__What is expected__:
Return every line from the one with "let grant : Bool" through the one with "let addrs := rows.map", inclusive, exactly as it appears below.

__Stored data entries__:

def slotSapp (a : At) (reg : Bool) (ws : WReg) (nm1 : Byte) (ac : AcId) : SlotInfo :=
  slotAt a slotTen [] (fun old cur =>
    let c := a.core.toNat
    let k := coreOf old c
    let n := nm1.toNat + 1
    let p := sappPlace (wReg k ws) reg
    let rows := itemRows p n
    let grant : Bool := match k.task with | some (x, _) => (ctxOf old x).grant | none => false
    if !grant then illegal c 9 slotTen
    else if spanBad (boundOf old c) rows then .fault (fun s => seqFault s c tfPannierBound 2 slotTen)
    else if k.seq.calls.length ≥ 16 then .wait id
    else
      let addrs := rows.map (fun r => baseOf old c + r.toNat)
      if (senseRows old c addrs).1 then .stop (fun s => readRows s c addrs id)
      else
        let s := nextSapp (senseRows cur c addrs).2 c
        .next (updSeq s c (fun q => { q with
          calls := q.calls ++ [.append reg p n (sappRecs old c p n (if reg then 320 else 64)) ac q.ord
            (sappNo cur c)] })) none)

end Sys2Proof.Machine
end

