/-- RESET (R337). -/
def resetCtx (s : State) (i : Initiator) (c : Nat) : State :=
  let k := ctxOf s c
  if k.state == .error then
    setCtx s c { k with state := .stopped, rd := k.wr, faultLost := false, code := 0, reason := 0 }
  else regRefused s (ctxCmdOff c) 4 i

/-- The context becomes FREE: it loses occupancy, windows, its saved task and its command (R337, R389,
R434). -/
def freeCtx (s : State) (c : Nat) : State :=
  let s := closeWindows (dropOcc s c) c
  updCtx { dropStoreReq s c with fu := dropWaits s.fu c } c (fun k => { k with
    valid := false, state := .free, stopPend := false, trail := false, cur := none, started := false
    finished := false, task := none, unread := [], acLate := [], lateCalls := [], sappPair := none
    lastFault := none, faultReps := 0, withdrawn := false, ending := none })

/-- A context is bound: FREE to STOPPED (R337); its overrun counts from here (R391). -/
def bindCtx (s : State) (c : Nat) (b : BasketId) (prio : BitVec 2) (grant : Bool) : State :=
  updCtx s c (fun k => { k with
    valid := true, basket := b, prio := prio, grant := grant
    state := if k.state == .free then .stopped else k.state
    ovr := if k.state == .free then 0 else k.ovr })

def ctxCtlWord (b : BasketId) (prio : BitVec 2) (grant valid : Bool) : Word :=
  bitAt valid 0 ||| natAt b.toNat 1 ||| natAt prio.toNat 5 ||| bitAt grant 7

/-- VALID is cleared (R337). -/
def clearValid (s : State) (i : Initiator) (c : Nat) : State :=
  let k := ctxOf s c
  match k.state with
  | .free => s
  | .stopped | .error => freeCtx s c
  | _ => regRefused s (ctxOff c) (ctxCtlWord k.basket k.prio k.grant false) i

-- ---------------------------------------------------------------- doorbells (R339, R394)

def doorbellRefused (s : State) (c : Nat) (v : Word) : State :=
  post s 0x160 srcCp (some c) (BitVec.ofNat 64 (doorbellOff c))
    (v.setWidth 64 ||| ((ctxOf s c).wr.setWidth 64 <<< 32))

/-- The new write index neither moves back nor overfills the ring. -/
def doorbellOk (k : Ctx) (v : Word) : Bool :=
  decide ((k.wr - k.rd).toNat ≤ (v - k.rd).toNat ∧ (v - k.rd).toNat ≤ 2 ^ k.ringLog2.toNat)

/-- An accepted doorbell (R337). -/
def ringTo (s : State) (c : Nat) (v : Word) : State :=
  updCtx s c (fun k => { k with
    wr := v, state := if k.state == .idle && decide (v ≠ k.rd) then .ready else k.state })

def doorbell (i : Initiator) (ctx : CtxId) (v : Word) (outside : List Host.Cell) (s : State) : State :=
  let c := ctx.toNat
  let s := { s with mem := wrCells s.mem outside }
  let k := ctxOf s c
  if !ctxWriter c i || k.state == .free || k.state == .teardown || k.state == .error ||
      !doorbellOk k v then doorbellRefused s c v
  else ringTo s c v

-- ---------------------------------------------------------------- interrupts (R353)

def vecMaskOff (v : Nat) : Nat := 0x20010C + 16 * v

/-- Unmasking a vector whose bit is set sends its MSI. -/
def unmaskVec (s : State) (v : Nat) : State :=
  let k := mget {} s.cp.vecs v
  let s' := { s with cp := { s.cp with vecs := mset {} s.cp.vecs v { k with mask := false } } }
  if k.mask && s.cp.intPend.bits.getLsbD v then sendMsi s' v else s'

def vectorUnmask (i : Initiator) (vec : BitVec 5) (s : State) : State :=
  if vec.toNat < 24 then
    gated s (vecMaskOff vec.toNat) 0 i (byHostForge i) 209 (fun s => unmaskVec s vec.toNat)
  else regReserved s (vecMaskOff vec.toNat) 0 i

def msiWriteError (s : State) : State :=
  { s with cp := { s.cp with intErr := satAdd s.cp.intErr 1 } }

-- ---------------------------------------------------------------- the commands

def execCommandFetch (ctx : CtxId) (ecc : Ecc) (s : State) : Out := .next (commandFetch ctx ecc s)
def execCmdExec (ctx : CtxId) (s : State) : Out := .next (startExec ctx s)
def execCopy (ctx : CtxId) (s : State) : Out := .next (copyStart ctx s)
def execBarrier (ctx : CtxId) (s : State) : Out := .next (barrierStart ctx s)
def execBarrierRelease (ctx : CtxId) (s : State) : Out := .next (barrierRelease ctx s)
def execBarrierTimeout (ctx : CtxId) (s : State) : Out := .next (barrierTimeout ctx s)
def execCommandComplete (ctx : CtxId) (s : State) : Out := .next (commandComplete ctx s)
def execStop (init : Initiator) (ctx : CtxId) (s : State) : Out :=
  .next (ctxCmd s init ctx.toNat 1 (fun s => stopCtx s ctx.toNat))
def execStart (init : Initiator) (ctx : CtxId) (s : State) : Out :=
  .next (ctxCmd s init ctx.toNat 2 (fun s => startCtx s init ctx.toNat))
def execTeardown (init : Initiator) (ctx : CtxId) (s : State) : Out :=
  .next (ctxCmd s init ctx.toNat 3 (fun s => cmdFault s ctx.toNat tfTeardown 1))
def execReset (init : Initiator) (ctx : CtxId) (s : State) : Out :=
  .next (ctxCmd s init ctx.toNat 4 (fun s => resetCtx s init ctx.toNat))
def execContextTeardown (ctx : CtxId) (code reason : Byte) (s : State) : Out :=
  .next (cmdFault s ctx.toNat code.toNat reason.toNat)
def execContextValidSet (init : Initiator) (ctx : CtxId) (b : BasketId) (prio : BitVec 2)
    (grant : Bool) (s : State) : Out :=
  .next (gated s (ctxOff ctx.toNat) (ctxCtlWord b prio grant true) init (byForge init) 209
    (fun s => bindCtx s ctx.toNat b prio grant))
def execContextValidClear (init : Initiator) (ctx : CtxId) (s : State) : Out :=
  .next (gated s (ctxOff ctx.toNat) 0 init (byForge init) 209
    (fun s => clearValid s init ctx.toNat))
def execDoorbell (init : Initiator) (ctx : CtxId) (wr : Word) (outside : List Host.Cell)
    (s : State) : Out := .next (doorbell init ctx wr outside s)
def execVectorUnmask (init : Initiator) (vec : BitVec 5) (s : State) : Out :=
  .next (vectorUnmask init vec s)
def execMsiWriteError (_vec : BitVec 5) (s : State) : Out := .next (msiWriteError s)

end Sys2Proof.Machine
end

__Exercise output__:
    let grant : Bool := match k.task with | some (x, _) => (ctxOf old x).grant | none => false
    if !grant then illegal c 9 slotTen
    else if spanBad (boundOf old c) rows then .fault (fun s => seqFault s c tfPannierBound 2 slotTen)
    else if k.seq.calls.length ≥ 16 then .wait id
    else
      let addrs := rows.map (fun r => baseOf old c + r.toNat)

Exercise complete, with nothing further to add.